When:
Friday, May 30, 2025
10:00 AM - 11:00 AM CT
Where:
Suite 3500, 875 N Michigan Ave, Chicago, IL 60611
Webcast Link
(Hybrid)
Audience: Faculty/Staff - Student - Post Docs/Docs - Graduate Students
Contact:
Tiffany Leighton
Group: NSF-Simons National Institute for Theory and Mathematics in Biology
Category: Lectures & Meetings
Title: Therapeutic Interfering Particles
Abstract: Theories have long proposed that Therapeutic Interfering Particles (TIPs)—a class of Defective Interfering Particles (DIPs) engineered to have R0>1 and stably propagate to new cells—could overcome major barriers to disease control. TIPs exert their antiviral effects through competition for viral replication and packaging machinery and as a consequence of their conditional replication were predicted to act as single-administration, resistance-proof antivirals (Metzger et al., 2011). We recently reported engineering of the first TIPs and the first demonstration of the hypothesized TIP therapeutic effect (Tanner et al. 2019; Chaturvedi et al. Cell 2021; Notton et al. 2021; Chaturvedi et al. PNAS, 2022). For SARS-CoV-2, a single, intranasal administration of TIPs to Syrian golden hamsters dramatically lowers virus by 3-Log10s and protects against severe disease, even for neutralization-resistant variants (beta, delta, etc…). For HIV-1, a single injection of TIPs durably suppresses highly-pathogenic virus, long-term, by 4-Log10s, in non-human primates—without emergence of resistance—and protects against death (Pitchai et al. Science 2024). These data provide proof-of-concept for a novel class of antivirals with the capacity to overcome key challenges in infectious disease control.

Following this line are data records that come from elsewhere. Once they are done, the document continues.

/-- A picture being decoded (R81 to R97). -/
structure Picture where
  info : PicInfo
  handle : Nat
  chk : Option Nat := none
  counter : Nat
  ts : Nat
  /-- TB at reservation. -/
  start : Nat
  rows : Nat
  /-- Rows reconstructed by the primary, by the checker, and signalled. -/
  row : Nat := 0
  chkRow : Nat := 0
  signalled : Nat := 0
  /-- TB at which the primary finished each row. -/
  rowTb : List Nat := []
  flags : Nat := 0
  /-- Rows concealed, each with its cause of Table 4.7; 0 for a row that an abandonment conceals, 6 for one at the class S row limit, 10 after a mismatch. -/
  bad : List (Nat × Nat) := []
  /-- Cause and first row of an abandonment. -/
  abandon : Option (Nat × Nat) := none
  /-- The budget was exceeded while a row was in progress, which still completes (R92). -/
  spent : Bool := false
  tainted : Bool := false
  eos : Bool := false
  deriving DecidableEq, Repr

/-- A unit that waits for its picture buffer (R93). -/
structure WaitUnit where
  entry : Desc64
  info : PicInfo
  tb : Nat
  /-- Its buffers once granted, or the end of its budget, while the notice path is full (R84). -/
  granted : List Nat := []
  expired : Bool := false
  deriving DecidableEq, Repr

/-- A source picture of the snippet encoder (R99): its buffer and layout, the value of the sync object of its rows before it, its flags (Table 4.4). -/
structure SrcPic where
  counter : Nat
  ts : Nat
  flags : Nat
  handle : Nat
  base : Nat
  info : PicInfo
  deriving DecidableEq, Repr

/-- What a decoder keeps of a stream beside its registers. -/
structure DecStream where
  /-- The engine's, and the checker's, next row met an uncorrectable read (Table 12.3). -/
  ue : Bool := false
  ueChk : Bool := false
  /-- Deficits in ns at the primary and at the checker (R87). -/
  credit : Int := 0
  credit2 : Int := 0
  refs : List RefPic := []
  pic : Option Picture := none
  wait : Option WaitUnit := none
  maxPoc : Option Int := none
  raslSkip : Bool := false
  resync : Nat := 0
  /-- A CONCEALED_REF run has been reported. -/
  inhRun : Bool := false
  /-- Buffers that are no reference any more and wait for the front end's drop (R84). -/
  done : List Nat := []
  /-- The last picture begun, as a source of the encoder (R99, R101). -/
  last : Option SrcPic := none
  deriving DecidableEq, Repr

/-- A picture notice on its way to a front end (R84). -/
structure FeNotice where
  engine : Nat
  stream : Nat
  handle : Option Nat
  base : Nat := 0
  rows : Nat := 0
  counter : Nat
  ts : Nat
  flags : Nat := 0
  skipped : Bool := false
  /-- The stream has just left RESYNC (R125). -/
  resumed : Bool := false
  /-- The decoded picture's layout; none for CSI-2. -/
  info : Option PicInfo := none
  deriving DecidableEq, Repr

/-- The decode engines beside their registers: streams, undelivered notices, the stream last served by each engine, and pictures decoded twice since the last mismatch of each pair (R97). -/
structure Decoders where
  strm : Tab DecStream := []
  notices : List FeNotice := []
  /-- The stream that each engine served last, and the one whose block row its reconstruction island has in hand (R87). -/
  served : Tab (Option Nat) := []
  serving : Tab (Option Nat) := []
  pairWin : Tab (Option Nat) := []
  deriving DecidableEq, Repr

/-- A region of an ROI list (Table 5.6). -/
structure Region where
  x : Nat
  y : Nat
  w : Nat
  h : Nat
  view : Nat
  flags : Nat := 0
  track : Nat := 0
  deriving DecidableEq, Repr

/-- An ROI list (Table 5.5). -/
structure RoiList where
  counter : Nat
  refresh : Bool := false
  regions : List Region := []
  deriving DecidableEq, Repr

/-- A band that a front end has to produce (R115, R117). -/
structure Band where
  view : Nat
  sample : Nat
  band : Nat
  /-- Source window of its sample, after R124. -/
  win : Region
  empty : Bool := false
  adjusted : Bool := false
  /-- Pool buffer; running band count of the view. -/
  handle : Option Nat := none
  count : Nat := 0
  /-- TB at which the source wait was met. -/
  met : Option Nat := none
  /-- The frame has been withdrawn under R121: the band is signalled poisoned, without data. -/
  poison : Bool := false
  deriving DecidableEq, Repr

/-- A frame latched at a front end (R123). -/
structure FeFrame where
  counter : Nat
  ts : Nat
  /-- Base of the sync object of the source (R115). -/
  base : Nat
  flags : Nat := 0
  /-- The picture buffer and its layout; none for CSI-2. -/
  pic : Option Nat := none
  info : Option PicInfo := none
  roiStale : Bool := false
  bands : List Band := []
  released : Nat := 0
  /-- Closed at ingress, with its concealed lines and whether it was corrupt. -/
  closed : Bool := false
  bad : List Nat := []
  corrupt : Bool := false
  /-- The encoder view's buffer, the value of enc_sync before it, the TB of its reservation, its next block row and its rows from concealed lines (R126). -/
  enc : Option Nat := none
  encBase : Nat := 0
  encStart : Nat := 0
  encRow : Nat := 0
  encBad : Nat := 0
  deriving DecidableEq, Repr

/-- The band that a front end is computing. -/
structure BandRun where
  stream : Nat
  counter : Nat
  band : Band
  start : Nat
  /-- The front end checks its pair's band (R121). -/
  check : Bool := false
  /-- Written, and waiting for the checker; the CRC-32C of its blocks (R121). -/
  done : Bool := false
  poisoned : Bool := false
  crc : Nat := 0
  deriving DecidableEq, Repr

/-- What a front end keeps of a stream beside its registers. -/
structure FeStream where
  frames : List FeFrame := []
  /-- Entries of an ROI list fetched from a submission queue and not yet latched. -/
  fetched : List Desc64 := []
  lists : List RoiList := []
  lastUsed : Option RoiList := none
  started : Bool := false
  /-- Frames since the last full view (R125). -/
  sinceFull : Option Nat := none
  /-- Running band count and consumed_sync at the first frame, by view (R116). -/
  counts : List Nat := [0, 0, 0, 0]
  bases : List Nat := [0, 0, 0, 0]
  /-- Encoder views written. -/
  encDone : List SrcPic := []
  deriving DecidableEq, Repr

/-- The pixel front ends beside their registers: streams, the band that each computes, frames checked since the last mismatch of each pair (R121). -/
structure FrontEnds where
  strm : Tab FeStream := []
  run : Tab (Option BandRun) := []
  pairWin : Tab (Option Nat) := []
  deriving DecidableEq, Repr

/-- A token bucket (R297): tokens in thousandths of a byte, the TB to which they have accrued, and the spare traffic admitted of late, TB and bytes. -/
structure Bucket where
  tokens : Nat := 0
  upTo : Nat := 0
  spare : List (Nat × Nat) := []
  deriving DecidableEq, Repr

Bio: Leor Weinberger is the Director of the Gladstone Center for Cell Circuitry and William and Ute Bowes Distinguished Professor in the Department of Biochemistry and Biophysics and the Department of Pharmaceutical Chemistry at the University of California San Francisco. The Weinberger Lab uses mathematical and experimental approaches to decode the regulatory principles viruses use to select between alternate fates. They then exploit these principles to develop unique therapeutic targets and ultimately new antiviral strategies.
Learn more about Leor Weinberger's research
The NSF-Simons National Institute for Theory and Mathematics in Biology Seminar Series aims to bring together a mix of mathematicians and biologists to foster discussion and collaboration between the two fields. The seminar series will take place on Fridays from 10am - 11am at the NITMB offices in the John Hancock Center in downtown Chicago. There will be both an in-person and virtual component.